▸ **GIVEN RECORDS**:
****

/-- A latched frame of a restored grid goes back to the top of its victim's deque (R115), which spills first where it is full
(R107, R111); with its ring full too, the deque keeps the frame beyond its depth. Where several go back to one deque, the frame of
the higher old core ends on top (log entry 105). None while the spill must wait. -/
def returnLatch (l : Launch) (f : Nat → Nat) (s : State) (d : SavedDeque) : Option State :=
  match d.latch with
  | some (fr, v) =>
    let k := f v
    let put (s : State) : State := let c := getCore s k; setCore s k { c with deque := fr :: c.deque }
    let c := getCore s k
    if wouldSpill c && !ringFull c then (spillFrames s l k).map put else some (put s)
  | none => some s

def returnLatches (l : Launch) (f : Nat → Nat) : List SavedDeque → State → Option State
  | [], s => some s
  | d :: r, s => (returnLatch l f s d).bind (returnLatches l f r)

/-- A task-mode grid comes back (R115, R346, R360). -/
def restoreTasks (s : State) (l : Launch) (x : SavedLaunch) : Option (State × List Nat) :=
  (matchCores s x.parts 0 x.deques).bind (fun ms =>
    let f (old : Nat) : Nat := ((ms.find? (fun m => m.2.core = old)).map Prod.fst).getD 0
    let s1 := ms.foldl (fun s m =>
      let c := getCore s m.1
      let s2 := setCore s m.1 { addRuns c m.2.run.toList [] [] with
        grid := some l.id, deque := m.2.deque, ringPos := m.2.ringPos, ringCount := m.2.ringCount, popped := m.2.popped }
      m.2.run.elim s2 (fun r => loadRun s2 (coreKey m.1 (r.first * 256)) 64 r.gen m.2.table)) s
    let tasks := x.parts.filter (fun p => p.ctx.task)
    let s2 := tasks.foldl (fun s p =>
      let k := f p.ctx.core
      p.stores.foldl (fun s st => loadStore (setCore s k (addRuns (getCore s k) st.rows.toList st.tileRun.toList [])) k st) s) s1
    ((restoreGroups f tasks s2).bind (returnLatches { l with cores := ms.map Prod.fst } f x.deques)).map (fun s3 => (s3, ms.map Prod.fst)))

/-- The core that took over core `k` for an allocation of generation `g` of a restored launch. -/
def newCore (s : State) (x : SavedLaunch) (g : BitVec 12) (k : Nat) : Nat :=
  let hit (p : Saved) : Option Nat :=
    let olds := sortBy (fun a b => a < b) p.ctx.cores
    if p.ctx.task && p.ctx.core = k then (getCtx s p.ctx.id).map Ctx.core
    else if p.ctx.level = 2 && olds.contains k && ((p.stores[olds.idxOf k]?).bind (fun st => st.rows)).any (fun r => r.gen = g) then
      (getCtx s p.ctx.id).map (fun b => b.cores.getD (olds.idxOf k) k)
    else none
  (x.parts.findSome? hit).getD k

/-- A buffered core-store entry of a restored group follows its allocation to its new core (R343, R346). -/
def moveEntry (s : State) (x : SavedLaunch) (e : BufEntry) : BufEntry :=
  match e.line with
  | .here l =>
    (match spaceOf (l * 128) with
     | .core k off => { e with line := .here (coreKey (newCore s x (e.gen.getD 0) k) off / 128) }
     | _ => e)
  | .peer _ _ => e

/-- The buffered entries of every restored context. -/
def moveEntries (x : SavedLaunch) (s : State) : State :=
  let go (c : Ctx) : Ctx := if c.launch = x.launch then { c with rsb := c.rsb.map (moveEntry s x) } else c
  { s with ctxs := s.ctxs.map go }

/-- A pre-empted launch is placed again, where all of it fits (R346). -/
def restoreLaunch (s : State) (l : Launch) (x : SavedLaunch) : Option State :=
  let grid := (x.parts.filter (fun p => p.ctx.level == 4)).map (fun p => p.ctx)
  let clusters := sortBy (fun (a b : Saved) => a.ctx.childIx < b.ctx.childIx) (x.parts.filter (fun p => p.ctx.level == 3))
  let placed : Option (State × List Nat) :=
    if l.taskMode then restoreTasks s l x
    else (restoreClusters l x.parts clusters s).map (fun s1 =>
      (s1, ((s1.ctxs.filter (fun c => c.launch = l.id && c.level == 2)).flatMap (fun c => c.cores)).eraseDups))
  placed.bind (fun r =>
    let first := (r.2.min?).getD 0
    let die := clusterDie (first / 4)
    if budgetLeft s l .cores < r.2.length || !hbmAllows s l || !gridFree s die then none
    else
      let gs := grid.map (fun c => { c with die := die, cluster := die.toNat * 24 })
      let s1 := r.2.foldl rowsTaken (replayCancelled (moveEntries x r.1) l.id)
      some (recharge (setLaunch { s1 with
        ctxs := s1.ctxs ++ gs
        saved := s1.saved.filter (fun y => y.launch ≠ l.id)
        nextId := s1.nextId + 1 } { l with stage := .placed, moved := s1.nextId, cores := r.2 })))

****

▸ **WHAT YOU ARE ASKED TO DO**: Copy out the lines starting at the one containing "else (restoreClusters l" and ending with the last line of the entries. Include nothing else.

▸ **FINISHED EXERCISE**:
    else (restoreClusters l x.parts clusters s).map (fun s1 =>
      (s1, ((s1.ctxs.filter (fun c => c.launch = l.id && c.level == 2)).flatMap (fun c => c.cores)).eraseDups))
  placed.bind (fun r =>
    let first := (r.2.min?).getD 0
    let die := clusterDie (first / 4)
    if budgetLeft s l .cores < r.2.length || !hbmAllows s l || !gridFree s die then none
    else
      let gs := grid.map (fun c => { c with die := die, cluster := die.toNat * 24 })
      let s1 := r.2.foldl rowsTaken (replayCancelled (moveEntries x r.1) l.id)
      some (recharge (setLaunch { s1 with
        ctxs := s1.ctxs ++ gs
        saved := s1.saved.filter (fun y => y.launch ≠ l.id)
        nextId := s1.nextId + 1 } { l with stage := .placed, moved := s1.nextId, cores := r.2 })))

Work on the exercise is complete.